I got to post some of my work these days, to much time in the shop...lol


----------



## mckee (Oct 28, 2010)

Make a one off with this stuff


----------



## Performance Catapults (Feb 3, 2010)

Devoman said:


> Kathy at Rutply told me a few months ago the minimum went up to $500, she also expressed concern for it's use in slingshots stating that the resin makes the wood more brittle.


Not surprised about the minimum bump. I don't have the problem with it being brittle, since it's laminated with my aluminum core. Its just you need to do something with it besides just routing the edge, to appreciate what it is.


----------



## Devoman (Oct 15, 2010)

Performance Catapults said:


> Kathy at Rutply told me a few months ago the minimum went up to $500, she also expressed concern for it's use in slingshots stating that the resin makes the wood more brittle.


Not surprised about the minimum bump. I don't have the problem with it being brittle, since it's laminated with my aluminum core.

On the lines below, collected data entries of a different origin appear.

-- ==== Sys2Proof/Certificates/Slice0/Obligations.lean ====
section
/-! DEFINITION. The statements about the model: one `def Obligations.<Name> : Prop` for each entry of OBLIGATIONS.json.
-/

open Sys2Proof Sys2Proof.Machine

/-! ## Reset and the invariant -/

/-- R122: from any state, reset puts every piece of state in the value its table gives; MEM_SIZE is not changed, no
program byte has a value, and CTRL reads 0. -/
def Obligations.ResetPutsEveryPieceOfStateInItsValue : Prop :=
  ∀ s : State, ∃ t, react .reset s = .next t ∧
    t.status = .idle ∧ t.pc = 0 ∧ t.stack = [] ∧ (∀ a, t.mem.read a = 0) ∧ t.cfg = s.cfg ∧
    t.fault = ⟨.noFault, 0, 0, 0, .noOp⟩ ∧ t.progLen = 0 ∧ t.stepRecLo = 0 ∧ t.stepRecHi = 0 ∧
    t.progAddr = 0 ∧ t.memAddr = 0 ∧ t.stackIndex = 0 ∧ hostRead .ctrl t = some 0 ∧
    (∀ i, t.prog.read i = none) ∧ hostRead .memSize State.reset = some 1024

/-- The invariant holds after reset, in every instance with legal parameters. -/
def Obligations.ResetStateIsConsistent : Prop :=
  (∀ c : Config, c.wf = true → (State.resetWith c).Inv) ∧ State.reset.Inv

/-- Every step keeps the invariant: canonical memory and program store, the stack within its depth, `pc` at a record
within the program, the fault record a row of R101's table. -/
def Obligations.StepKeepsConsistency : Prop :=
  ∀ s t : State, s.Inv → step s = .next t → t.Inv

/-- Every input keeps the invariant: a step, any host write, any host read, reset. -/
def Obligations.EveryInputKeepsConsistency : Prop :=
  ∀ (i : Input) (s t : State), s.Inv → react i s = .next t → t.Inv

/-- R19: in every reachable state `pc` is a multiple of 5 and at most PROG_LEN, a run's next record lies within the
program, a step that completes moves `pc` on by 5 without wrapping, and the run ends when `pc` reaches PROG_LEN. -/
def Obligations.PcNeverWrapsOrPassesProgLen : Prop :=
  ∀ s : State, Reachable s →
    s.pc.toNat % 5 = 0 ∧ s.pc.toNat ≤ s.progLen.toNat ∧
    (s.status = .running → s.progLen.toNat % 5 = 0 ∧ s.pc.toNat + 5 ≤ s.progLen.toNat) ∧
    step s ≠ .fault .fetchPastEnd ∧
    ∀ t, step s = .next t → t.status ≠ .fault →
      t.pc.toNat = s.pc.toNat + 5 ∧ (t.status = .done ↔ t.pc = t.progLen)

/-! ## The decoder and the encoder -/

/-- Decoding the encoding of a well-formed instruction gives it back, at every operand value. -/
def Obligations.DecodeOfEncodeIsTheInstruction : Prop :=
  ∀ i : Instr, wellFormed i = true → decode (encode i) = .instr i

/-- A record that decodes to an instruction is that instruction's encoding: no bit of the record is dropped, and the
decoded operand is in its range. -/
def Obligations.EncodeOfDecodeIsTheRecord : Prop :=
  ∀ (r : Record) (i : Instr), decode r = .instr i → wellFormed i = true ∧ encode i = r

/-- R64, R65, R68, R69: the decoder's result from the five bytes: the opcode byte alone selects the instruction, the
operand is little-endian, signed for LOAD_CONST and unsigned otherwise; every other opcode byte is unknown, by name. -/
def Obligations.DecoderReadsOpcodeAndTypedOperand : Prop :=
  ∀ (r : Record) (u : Nat),
    u = r.b1.toNat + 256 * r.b2.toNat + 65536 * r.b3.toNat + 16777216 * r.b4.toNat →
    (r.b0 = 0x00 → decode r = .instr (.loadConst (if u < 2147483648 then (u : Int) else (u : Int) - 4294967296))) ∧
    (r.b0 = 0xCE → decode r = .instr (.readMem u)) ∧
    (r.b0 = 0xA2 → decode r = .instr (.writeMem u)) ∧
    (r.b0 = 0x01 → decode r = .instr (.sgn u)) ∧
    (r.b0 ∉ [0x00, 0xCE, 0xA2, 0x01] → decode r = .unknown r.b0)

/-- The written-out records of 95_test_vectors.md section 2.1 decode as it says. -/
def Obligations.WrittenOutRecordsDecode : Prop :=
  decode ⟨0x00, 0x00, 0x00, 0x00, 0x80⟩ = .instr (.loadConst (-2147483648)) ∧
  decode ⟨0x00, 0x40, 0x42, 0x0F, 0x00⟩ = .instr (.loadConst 1000000) ∧
  decode ⟨0xCE, 0xFF, 0xFF, 0xFF, 0xFF⟩ = .instr (.readMem 4294967295) ∧
  decode ⟨0xA2, 0x00, 0x00, 0x01, 0x00⟩ = .instr (.writeMem 65536) ∧
  decode ⟨0x01, 0xFF, 0xFF, 0xFF, 0xFF⟩ = .instr (.sgn 4294967295) ∧
  decode ⟨0xCF, 0x00, 0x00, 0x00, 0x00⟩ = .unknown 0xCF

/-- R70: each of the 252 reserved opcode bytes, with any operand, raises UnknownOpcode naming the byte, and nothing is
executed after it: no step follows. -/
def Obligations.ReservedOpcodeRaisesUnknownOpcode : Prop :=
  ∀ (r : Record) (s : State), r.b0 ∉ [0x00, 0x01, 0xA2, 0xCE] →
    ∃ t, executeRecord r s = .next t ∧
      t = { s with status := .fault, fault := ⟨.unknownOpcode, s.pc, r.b0, 0, .noOp⟩ } ∧
      ∀ u, step t ≠ .next u

/-! ## The instructions: where each completes, with its frame -/

/-- LOAD_CONST completes on a stack with room: the constant is on top, and nothing else changes (R93). -/
def Obligations.LoadConstPushesItsConstant : Prop :=
  ∀ (c : Int) (s : State), wellFormed (.loadConst c) = true →
    (∀ d, s.cfg.stackDepth = some d → s.stack.length < d) →
    ∃ (v : I32) (t : State), exec (.loadConst c) s = .next t ∧ v.toInt = c ∧
      t = { s with stack := s.stack ++ [v] } ∧ ∀ a, t.mem.read a = s.mem.read a

/-- READ_MEM completes on an address in bounds and a stack with room: the cell is on top, and nothing else changes
(R94). -/
def Obligations.ReadMemPushesTheCell : Prop :=
  ∀ (a : Nat) (s : State), wellFormed (.readMem a) = true → a < s.cfg.memSize →
    (∀ d, s.cfg.stackDepth = some d → s.stack.length < d) →
    ∃ t : State, exec (.readMem a) s = .next t ∧
      t = { s with stack := s.stack ++ [s.mem.read a] } ∧ ∀ b, t.mem.read b = s.mem.read b

/-- WRITE_MEM completes on an address in bounds and a stack that is not empty: the top is popped and stored whole at
the effective address; every other cell and everything else is unchanged (R95). -/
def Obligations.WriteMemStoresThePoppedTop : Prop :=
  ∀ (a : Nat) (s : State) (rest : List I32) (v : I32), wellFormed (.writeMem a) = true →
    s.mem.wf s.cfg.memSize = true → a < s.cfg.memSize → s.stack = rest ++ [v] →
    ∃ t : State, exec (.writeMem a) s = .next t ∧ t = { s with stack := rest, mem := t.mem } ∧
      t.mem.read (effectiveAddress a) = v ∧
      ∀ b, b ≠ effectiveAddress a → t.mem.read b = s.mem.read b

/-- SGN completes on a stack that is not empty, where its operand is not checked or is 0: the top becomes its sign
`(v > 0) - (v < 0)`, and nothing else changes (R98, R99). -/
def Obligations.SgnReplacesTheTopByItsSign : Prop :=
  ∀ (u : Nat) (s : State) (rest : List I32) (v : I32), wellFormed (.sgn u) = true →
    (s.cfg.sgnOperandCheck = false ∨ u = 0) → s.stack = rest ++ [v] →
    ∃ (w : I32) (t : State), exec (.sgn u) s = .next t ∧
      w.toInt = (if v.toInt > 0 then 1 else 0) - (if v.toInt < 0 then 1 else 0) ∧
      t = { s with stack := rest ++ [w] } ∧ ∀ a, t.mem.read a = s.mem.read a

/-! ## The instructions: the whole rule, from the record -/

/-- R93: what a record with opcode 0x00 does in every state whose stack is within its capacity, and the assembler's
`LOAD_CONST`. -/
def Obligations.LoadConstRecordExecutesItsRule : Prop :=
  (∀ (r : Record) (s : State), r.b0 = 0x00 → (∀ d, s.cfg.stackDepth = some d → s.stack.length ≤ d) →
    ∃ v : I32, v = r.b4 ++ (r.b3 ++ (r.b2 ++ r.b1)) ∧
      executeRecord r s = .next
        (if s.cfg.stackDepth = some s.stack.length then
          { s with status := .fault, fault := ⟨.stackOverflow, s.pc, 0x00, 0, .noOp⟩ }
        else { s with stack := s.stack ++ [v] })) ∧
  ∀ (t : Text) (ops : List Text) (c : Int), parseInteger t = some c → -2147483648 ≤ c → c ≤ 2147483647 →
    assembleInstr mnLoadConst (t :: ops) = .ok (.loadConst c) ∧ (encode (.loadConst c)).b0 = 0x00

/-- R94: what a record with opcode 0xCE does in every state whose stack is within its capacity, and the assembler's
`READ_MEM`. -/
def Obligations.ReadMemRecordExecutesItsRule : Prop :=
  (∀ (r : Record) (s : State), r.b0 = 0xCE → (∀ d, s.cfg.stackDepth = some d → s.stack.length ≤ d) →
    ∃ a : U32, a = r.b4 ++ (r.b3 ++ (r.b2 ++ r.b1)) ∧
      executeRecord r s = .next
        (if s.cfg.memSize ≤ a.toNat then
          { s with status := .fault, fault := ⟨.outOfBounds, s.pc, 0xCE, a, .read⟩ }
        else if s.cfg.stackDepth = some s.stack.length then
          { s with status := .fault, fault := ⟨.stackOverflow, s.pc, 0xCE, 0, .noOp⟩ }
        else { s with stack := s.stack ++ [s.mem.read a.toNat] })) ∧
  ∀ (t : Text) (ops : List Text) (a : Nat), parseInteger t = some (a : Int) → a ≤ 4294967295 →
    assembleInstr mnReadMem (t :: ops) = .ok (.readMem a) ∧ (encode (.readMem a)).b0 = 0xCE

/-- R95: what a record with opcode 0xA2 does in every state with a canonical memory, and the assembler's
`WRITE_MEM`. The bounds check comes before the stack is touched. -/
def Obligations.WriteMemRecordExecutesItsRule : Prop :=
  (∀ (r : Record) (s : State), r.b0 = 0xA2 → s.mem.wf s.cfg.memSize = true →
    ∃ (a : U32) (t : State), a = r.b4 ++ (r.b3 ++ (r.b2 ++ r.b1)) ∧ executeRecord r s = .next t ∧
      if s.cfg.memSize ≤ a.toNat then
        t = { s with status := .fault, fault := ⟨.outOfBounds, s.pc, 0xA2, a, .write⟩ }
      else
        match s.stack.getLast? with
        | none => t = { s with status := .fault, fault := ⟨.stackUnderflow, s.pc, 0xA2, 0, .noOp⟩ }
        | some v =>
          t = { s with stack := s.stack.dropLast, mem := t.mem } ∧
          ∀ b, t.mem.read b = if b = a.toNat then v else s.mem.read b) ∧
  ∀ (t : Text) (ops : List Text) (a : Nat), parseInteger t = some (a : Int) → a ≤ 4294967295 →
    assembleInstr mnWriteMem (t :: ops) = .ok (.writeMem a) ∧ (encode (.writeMem a)).b0 = 0xA2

Its just you need to do something with it besides just routing the edge, to appreciate what it is.
[/quote]

I agree it is nice stuff, and you do a great job with it! I am sure your slingshot is super strong with the aluminum core. 
I didn't mean to inply that there is anything wrong with the wood (I was ordering some my self to use)
I was surprised to hear her say that she thought it was brittle, I see it used in lots of different applications, and I had never heard that before. I was given some contacts to call from Kathy that were vendors for Rutply, and they had never heard that before either, and they work with it every day. The problem with the other venders was they only had small bits and odd shapes to sell.
Perhaps it was a "put off" of the "small guy?"


----------



## Performance Catapults (Feb 3, 2010)

No offence taken, and it is brittle. I remember what a fork hit did to it one time, with an EPS I sold. That's why I stated on another thread that you cannot always buy into the hype about janka scores or dymondwood. Was one of the vendors names that Kathy recommended start with an "S"?


----------